Wisdom is like that. And once you have it, wisdom changes your entire perspective on life, on yourself, on God, on others.

So where do you get it? Well, the best place is from God. That’s the best place to get wisdom. Ask God for it. Read it in the Bible. Listen to the Spirit when you’re praying. Take God at His word, and wisdom will just come.

When you accept God’s perspective on things, it’s not that you ignore the world’s brokenness. Following Christ isn’t about living in denial about where we live and what our purpose here is. It’s that you have so much grace in your life that you can’t help but extend it to others around you. It’s that you can see yourself in other people, your sins and the consequences you had to face in the lives of people around you.

Your life might be a wreck, a shattered pile of splinters and glass shards and good intentions gone wrong, but that doesn’t mean your life is over. It just means you need some glue. You may have made every mistake in the book, you may have let everyone you know down, or you may have committed what you consider an unpardonable sin, but there’s nothing that you have done or that you could ever do that would make God love you more or less than He already does.

Wisdom is seeing the broken pieces and putting them back together anyway, trusting that God is going to do something with it.

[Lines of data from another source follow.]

-- ==== Sys2Proof/Tests/Slice0.lean ====
section
/-! SUPPORT. Tests. The expected values are those of spec/95_test_vectors.md (section 2, section 3 and
the examples of section 1), and the words those of the formats of 30_encoding.md R52 and the examples of
the families' files. Then a witness for every statement that has hypotheses. -/

open Sys2Proof Sys2Proof.Machine

namespace Sys2Proof.Tests

/-- The reset state with these registers, cells, flag and pending bytes, and the word `w` at `pc`. -/
def start (pc w : Word) (regs : List (Reg × Word)) (cells : List (Word × Word)) (cond : Word)
    (inp : List Byte) : State :=
  { regs.foldl (fun s p => s.setReg p.1 p.2) State.reset with
    pc := pc, cond := cond, input := inp
    mem := (cells.foldl (fun (m : Memory) p => m.write p.1 p.2) ([] : Memory)).write pc w }

/-- The state after one step, or the reset state where there is none. -/
def after (s : State) : State :=
  match step s with
  | .next t => t
  | .fault _ => State.reset
  | .refused _ => State.reset

/-- The state after executing one instruction, or the reset state where there is none. -/
def executed (i : Instr) (s : State) : State :=
  match exec i s with
  | .next t => t
  | .fault _ => State.reset
  | .refused _ => State.reset

def answersNext (r : Result) : Bool :=
  match r with
  | .next _ => true
  | .fault _ => false
  | .refused _ => false

/-! ### WellFormed refuses an ill-formed term for each of its checks -/

theorem test_wellFormed_br : (Instr.br 0#3 0x1FF#9).wellFormed = false := by decide
theorem test_wellFormed_jmp : (Instr.jmp 7).wellFormed = false := by decide
theorem test_wellFormed_trap :
    (Instr.trap 0x20#8).wellFormed = false ∧ (Instr.trap 0x25#8).wellFormed = false := by decide
theorem test_wellFormed_edges :
    (Instr.trap 0x1F#8).wellFormed = true ∧ (Instr.trap 0x26#8).wellFormed = true ∧
      (Instr.br 1#3 0#9).wellFormed = true ∧ (Instr.jmp 6).wellFormed = true := by decide

/-! ### Decoding: one word for every constructor (R52, R57, R63) -/

theorem test_decode_br : decode 0x0BFE#16 = .br 5#3 0x1FE#9 := by decide
theorem test_decode_nop : decode 0x01FF#16 = .nop 0x1FF#9 := by decide
theorem test_decode_addReg : decode 0x1419#16 = .addReg 2 0 1 := by decide
theorem test_decode_addImm : decode 0x103F#16 = .addImm 0 0 0x1F#5 := by decide
theorem test_decode_andReg : decode 0x5642#16 = .andReg 3 1 2 := by decide
theorem test_decode_andImm : decode 0x5260#16 = .andImm 1 1 0#5 := by decide
theorem test_decode_not : decode 0x9200#16 = .notReg 1 0 ∧ decode 0x923F#16 = .notReg 1 0 := by decide
theorem test_decode_ld : decode 0x2FFC#16 = .ld 7 0x1FC#9 := by decide
theorem test_decode_ldi : decode 0xA202#16 = .ldi 1 2#9 := by decide
theorem test_decode_ldr : decode 0x647F#16 = .ldr 2 1 0x3F#6 := by decide
theorem test_decode_lea : decode 0xEBFF#16 = .lea 5 0x1FF#9 := by decide
theorem test_decode_st : decode 0x37FE#16 = .st 3 0x1FE#9 := by decide
theorem test_decode_sti : decode 0xB403#16 = .sti 2 3#9 := by decide
theorem test_decode_str : decode 0x71A0#16 = .str 0 6 0x20#6 := by decide
theorem test_decode_jmp : decode 0xCEBF#16 = .jmp 2 := by decide
theorem test_decode_ret : decode 0xC1C0#16 = .ret := by decide
theorem test_decode_jsr : decode 0x4C00#16 = .jsr 0x400#11 := by decide
theorem test_decode_jsrr : decode 0x46FF#16 = .jsrr 3 := by decide
theorem test_decode_trap : decode 0xF01F#16 = .trap 0x1F#8 ∧ decode 0xF026#16 = .trap 0x26#8 := by decide
theorem test_decode_services : decode 0xF020#16 = .getc ∧ decode 0xF021#16 = .out ∧
    decode 0xF022#16 = .puts ∧ decode 0xF023#16 = .inChar ∧ decode 0xF024#16 = .putsp ∧
    decode 0xFF25#16 = .halt := by decide
theorem test_decode_rti : decode 0x8FFF#16 = .rti := by decide
theorem test_decode_res : decode 0xD123#16 = .res := by decide

/-- R64: the canonical word of NOT has ones in its ignored bits, that of JMP zeros. -/
theorem test_encode_canonical : encode (.notReg 1 0) = 0x923F#16 ∧ encode (.jmp 2) = 0xC080#16 ∧
    encode .ret = 0xC1C0#16 ∧ encode .halt = 0xF025#16 := by decide

theorem test_decodeTableWord : decodeTableWord 16 0xF025 = some .halt ∧ decodeTableWord 24 0xF025 = none := by
  decide

/-- The very next step runs the word placed, from reset and from a stopped state at KBSR alike. -/
theorem test_withFetchWord :
    (after (State.reset.withFetchWord 16 0x1025)).reg 0 = 0x0005#16 ∧
    (after (State.withFetchWord { State.reset with pc := 0xFE00#16, running := false } 16 0x1025)).reg 0 =
      0x0005#16 := by decide

/-! ### Helpers (95_test_vectors.md section 3) -/

theorem test_sext5 : sext 0x0F#5 = 0x000F#16 ∧ sext 0x10#5 = 0xFFF0#16 ∧ sext 0x1F#5 = 0xFFFF#16 := by decide
theorem test_sext6 : sext 0x1F#6 = 0x001F#16 ∧ sext 0x20#6 = 0xFFE0#16 ∧ sext 0x3F#6 = 0xFFFF#16 := by decide
theorem test_sext9 : sext 0x0FF#9 = 0x00FF#16 ∧ sext 0x100#9 = 0xFF00#16 ∧ sext 0x1FE#9 = 0xFFFE#16 := by decide
theorem test_sext11 : sext 0x3FF#11 = 0x03FF#16 ∧ sext 0x400#11 = 0xFC00#16 ∧ sext 0x7FF#11 = 0xFFFF#16 := by
  decide
theorem test_flagOf : flagOf 0x0000#16 = 0x0002#16 ∧ flagOf 0x0001#16 = 0x0001#16 ∧
    flagOf 0x7FFF#16 = 0x0001#16 ∧ flagOf 0x8000#16 = 0x0004#16 ∧ flagOf 0xFFFF#16 = 0x0004#16 := by decide
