-- ==== Sys2Proof/Word.lean ====
section
/-! DEFINITION. The word types of the block (00_scope.md R7, R8): bit 0 is the least significant bit. -/

namespace Sys2Proof

/-- A byte: one micro-operation of the ROM, or one byte of a frame (R8). -/
abbrev Byte := BitVec 8

/-- The frame `F = byte0 : byte1 : byte2 : byte3`, 32 bits (R8, `FRAME_BITS`). -/
abbrev FrameWord := BitVec 32

/-- A temperature count, 16 bits, two's complement (R7 `OUTW`, R23, R24). -/
abbrev Count := BitVec 16

/-- An address of the micro-program ROM, 5 bits (R7 `UPCW`, R25). -/
abbrev RomAddr := BitVec 5

end Sys2Proof
end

That’s what this verse means to me. If you have wisdom, your hope never dies. Your hope never stops because God doesn’t. Even if all you have to work with are broken pieces, God can still make something beautiful out of it, something that lasts, something that changes other people.

Remember that, this Christmas. Wherever you are and whatever you’re going through, find God’s wisdom, and once you find it, you can start putting the pieces back together with hope.